Set the metronome to 70 BPM. Play Middle C using these rhythms:

  • Whole notes: play, hold for 4 clicks, play again
  • Half notes: play, hold for 2 clicks, play again
  • Quarter notes: play on every click
  • Eighth notes: play twice per click (“1-and-2-and-3-and-4-and”)

Clap in 4/4: “1-2-3-4, 1-2-3-4” (stress beat 1). Now switch to 3/4: “1-2-3, 1-2-3” (stress beat 1). Notice how 4/4 feels “square” and stable, while 3/4 feels like a waltz or a swing.

In 3/4 time with the metronome at 60 BPM: play Middle C and hold it for 3 beats (a dotted half note fills an entire 3/4 measure). Then play D and hold for 3 beats. Then E. This helps you feel 3/4 time.

Play this simple pattern on Middle C in 4/4 time at 60 BPM:

  • Measure 1: Quarter, Quarter, Half (1, 2, 3-4)
  • Measure 2: Half, Half (1-2, 3-4)
  • Measure 3: Whole note (1-2-3-4)
  • Measure 4: 4 Quarter notes (1, 2, 3, 4)

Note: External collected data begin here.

/-- 70_reset_and_hazards.md R241, R242, R243 (the spec's decisions D4, D13, D16, D18, D19, D20, D30, D39; the free
`DYN` and its counter are the model's choice, log entry 6, and so are the pending calls, log entry 1): what
RESET leaves in every field and every byte. The canonical form is the model's choice, log entry 10. -/
def Obligations.ResetResult : Prop :=
  ∀ (mask : Nat) (s : State), s.fault = none →
    ∃ t, exec (.reset mask) s = .next t ∧
      t = { State.reset with
        rtcEnabled := mask.testBit Config.maskBitRtc
        memEnabled := mask.testBit Config.maskBitMem
        store := t.store
        trace := s.trace
        calls := s.calls
        draws := s.draws + 1 } ∧
      (∀ a, a < 0x10 → t.store.read a = 0) ∧
      (∀ a, 0x10 ≤ a → a < 0x100 → a ≠ 0x3F → t.store.read a = Config.dyn s.draws s.store.read a) ∧
      t.store.read 0x3F = BitVec.ofNat 8
        (((List.range' 0x40 192 ++ List.range' 0x10 47).map fun a => (t.store.read a).toNat).sum + 1) ∧
      t.store.wf = true

/-- 70_reset_and_hazards.md R240 (the spec's decisions D17, D40, D43; the free image is the model's choice, log
entry 7): POWER_ON completes in every state, with no fault and an empty trace, and then resets. That it
completes in a faulted state too is the model's deduction, log entry 11. -/
def Obligations.PowerOnResult : Prop :=
  ∀ (mask : Nat) (s : State),
    ∃ t image, exec (.powerOn mask) s = .next t ∧ t.fault = none ∧ t.trace = [] ∧
      (∀ a, a < 0x100 → Memory.read image a = Config.initialImage s.draws a) ∧
      exec (.reset mask) { s with store := image, draws := s.draws + 1, fault := none, trace := [] } = .next t

/-- The state after reset, written out: the values of 70_reset_and_hazards.md R243 (the spec's decisions D4, D18,
D19, D20), and the power-on that reaches it (the model's choice, log entry 9). -/
def Obligations.ResetStateIsAPowerOn : Prop :=
  (State.reset.busState = .addressing ∧ State.reset.active = none ∧ State.reset.srIn = 0 ∧ State.reset.srOut = 0 ∧
    State.reset.bitCount = 0 ∧ State.reset.prevClock = true ∧ State.reset.prevData = true ∧
    State.reset.touched = false ∧ State.reset.sclOut = true ∧ State.reset.sdaOut = true ∧
    State.reset.rtcReg = 0 ∧ State.reset.rtcPhase = .addressPhase ∧ State.reset.memReg = 0 ∧
    State.reset.fault = none ∧ State.reset.trace = []) ∧
  ∀ s : State, s.draws = 0 → exec (.powerOn Config.sessionMask) s = .next { State.reset with calls := s.calls }

/-! ### Sequences and formats -/

/-- 70_reset_and_hazards.md R248: after the controller's ACK of a read byte, the next falling edge calls `read`
at once. -/
def Obligations.AcknowledgedReadPrefetches : Prop :=
  ∀ (pd pd' d' : Level) (r : Responder) (s : State), s.fault = none → s.active = some r →
    ∃ t u v, exec (.ackReadRise pd false) s = .next t ∧ exec (.readingFall pd' d') t = .next u ∧
      u.trace = s.trace ++ [.read r v] ∧ u.srOut = v ∧ u.sdaOut = v.getLsbD 7 ∧ u.bitCount = 7 ∧
      (r = .rtc → u.rtcReg = BitVec.ofNat 16 ((s.rtcReg.toNat + 1) % 256)) ∧
      (r = .mem → u.memReg = BitVec.ofNat 8 ((s.memReg.toNat + 1) % 128))

/-- 30_encoding.md R76: eight sampled bits, most significant first, are the byte, whatever the register held. -/
def Obligations.EightBitsShiftInAByte : Prop :=
  ∀ x before : Byte,
    [x.getLsbD 7, x.getLsbD 6, x.getLsbD 5, x.getLsbD 4, x.getLsbD 3, x.getLsbD 2, x.getLsbD 1, x.getLsbD 0].foldl
      shiftIn before = x

/-- 30_encoding.md R79 (the spec's decisions D15, D29): within the admitted ranges the fields of bytes 0x05 and
0x06 do not overlap. -/
def Obligations.TimeByteFieldsDoNotOverlap : Prop :=
  ∀ t : TimeSample,
    ((yearDayByte t).extractLsb' 6 2).toNat = t.year % 4 ∧
    ((yearDayByte t).extractLsb' 0 6).toNat = 16 * (t.day / 10) + t.day % 10 ∧
    ((weekdayMonthByte t).extractLsb' 5 3).toNat = t.weekday ∧
    ((weekdayMonthByte t).extractLsb' 0 5).toNat = 16 * (t.month / 10) + t.month % 10

/-- 44_registry.md R201 (the spec's decision D13): the two mask bits are different bits, so each device is enabled
on its own. -/
def Obligations.EachDeviceIsEnabledOnItsOwn : Prop :=
  ∀ rtc mem : Bool, ∃ mask : Nat, maskEnablesRtc mask = rtc ∧ maskEnablesMem mask = mem
end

Count out loud as you play!


  1. How many beats does a quarter note get? → Answer: 1 beat
  2. How many quarter notes fit in one whole note? → Answer: 4
  3. What does a dotted half note equal? → Answer: 3 beats (2 + 1)
  4. In 4/4 time, how many beats are in each measure? → Answer: 4
  5. What does a tie do? → Answer: It connects two notes of the same pitch so you play the first note and hold it for the combined length of both notes, without re-striking the second note.

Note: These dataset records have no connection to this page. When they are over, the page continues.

-- ==== Sys2Proof/Laws/State.lean ====
section
/-! SUPPORT. One lemma for each field of State after each update of the shared operations, so that no proof
unfolds a record update. -/

namespace Sys2Proof.Machine

/-! ### emit -/

@[simp] theorem emit_busState (e : Event) (s : State) : (emit e s).busState = s.busState := rfl
@[simp] theorem emit_active (e : Event) (s : State) : (emit e s).active = s.active := rfl
@[simp] theorem emit_srIn (e : Event) (s : State) : (emit e s).srIn = s.srIn := rfl
@[simp] theorem emit_srOut (e : Event) (s : State) : (emit e s).srOut = s.srOut := rfl
@[simp] theorem emit_bitCount (e : Event) (s : State) : (emit e s).bitCount = s.bitCount := rfl
@[simp] theorem emit_prevClock (e : Event) (s : State) : (emit e s).prevClock = s.prevClock := rfl
@[simp] theorem emit_prevData (e : Event) (s : State) : (emit e s).prevData = s.prevData := rfl
@[simp] theorem emit_touched (e : Event) (s : State) : (emit e s).touched = s.touched := rfl
@[simp] theorem emit_sclOut (e : Event) (s : State) : (emit e s).sclOut = s.sclOut := rfl
@[simp] theorem emit_sdaOut (e : Event) (s : State) : (emit e s).sdaOut = s.sdaOut := rfl
@[simp] theorem emit_rtcEnabled (e : Event) (s : State) : (emit e s).rtcEnabled = s.rtcEnabled := rfl
@[simp] theorem emit_memEnabled (e : Event) (s : State) : (emit e s).memEnabled = s.memEnabled := rfl
@[simp] theorem emit_rtcReg (e : Event) (s : State) : (emit e s).rtcReg = s.rtcReg := rfl
@[simp] theorem emit_rtcPhase (e : Event) (s : State) : (emit e s).rtcPhase = s.rtcPhase := rfl
@[simp] theorem emit_memReg (e : Event) (s : State) : (emit e s).memReg = s.memReg := rfl
@[simp] theorem emit_store (e : Event) (s : State) : (emit e s).store = s.store := rfl
@[simp] theorem emit_fault (e : Event) (s : State) : (emit e s).fault = s.fault := rfl
@[simp] theorem emit_trace (e : Event) (s : State) : (emit e s).trace = s.trace ++ [e] := rfl
@[simp] theorem emit_calls (e : Event) (s : State) : (emit e s).calls = s.calls := rfl
@[simp] theorem emit_draws (e : Event) (s : State) : (emit e s).draws = s.draws := rfl

/-! ### sample -/

@[simp] theorem sample_busState (c d : Level) (s : State) : (sample c d s).busState = s.busState := rfl
@[simp] theorem sample_active (c d : Level) (s : State) : (sample c d s).active = s.active := rfl
@[simp] theorem sample_srIn (c d : Level) (s : State) : (sample c d s).srIn = s.srIn := rfl
@[simp] theorem sample_srOut (c d : Level) (s : State) : (sample c d s).srOut = s.srOut := rfl
@[simp] theorem sample_bitCount (c d : Level) (s : State) : (sample c d s).bitCount = s.bitCount := rfl
@[simp] theorem sample_prevClock (c d : Level) (s : State) : (sample c d s).prevClock = c := rfl
@[simp] theorem sample_prevData (c d : Level) (s : State) : (sample c d s).prevData = d := rfl
@[simp] theorem sample_touched (c d : Level) (s : State) : (sample c d s).touched = s.touched := rfl
@[simp] theorem sample_sclOut (c d : Level) (s : State) : (sample c d s).sclOut = s.sclOut := rfl
@[simp] theorem sample_sdaOut (c d : Level) (s : State) : (sample c d s).sdaOut = s.sdaOut := rfl
@[simp] theorem sample_rtcEnabled (c d : Level) (s : State) : (sample c d s).rtcEnabled = s.rtcEnabled := rfl
@[simp] theorem sample_memEnabled (c d : Level) (s : State) : (sample c d s).memEnabled = s.memEnabled := rfl
@[simp] theorem sample_rtcReg (c d : Level) (s : State) : (sample c d s).rtcReg = s.rtcReg := rfl
@[simp] theorem sample_rtcPhase (c d : Level) (s : State) : (sample c d s).rtcPhase = s.rtcPhase := rfl
@[simp] theorem sample_memReg (c d : Level) (s : State) : (sample c d s).memReg = s.memReg := rfl
@[simp] theorem sample_store (c d : Level) (s : State) : (sample c d s).store = s.store := rfl
@[simp] theorem sample_fault (c d : Level) (s : State) : (sample c d s).fault = s.fault := rfl
@[simp] theorem sample_trace (c d : Level) (s : State) : (sample c d s).trace = s.trace := rfl
@[simp] theorem sample_calls (c d : Level) (s : State) : (sample c d s).calls = s.calls := rfl
@[simp] theorem sample_draws (c d : Level) (s : State) : (sample c d s).draws = s.draws := rfl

Rhythm is the heartbeat of music. Notes have specific lengths — whole (4 beats), half (2), quarter (1), eighth (1/2), sixteenth (1/4) — and each can be extended with dots or ties. Time signatures tell you how beats are grouped into measures. The best way to learn rhythm is simple: turn on your metronome, count out loud, and clap or play along.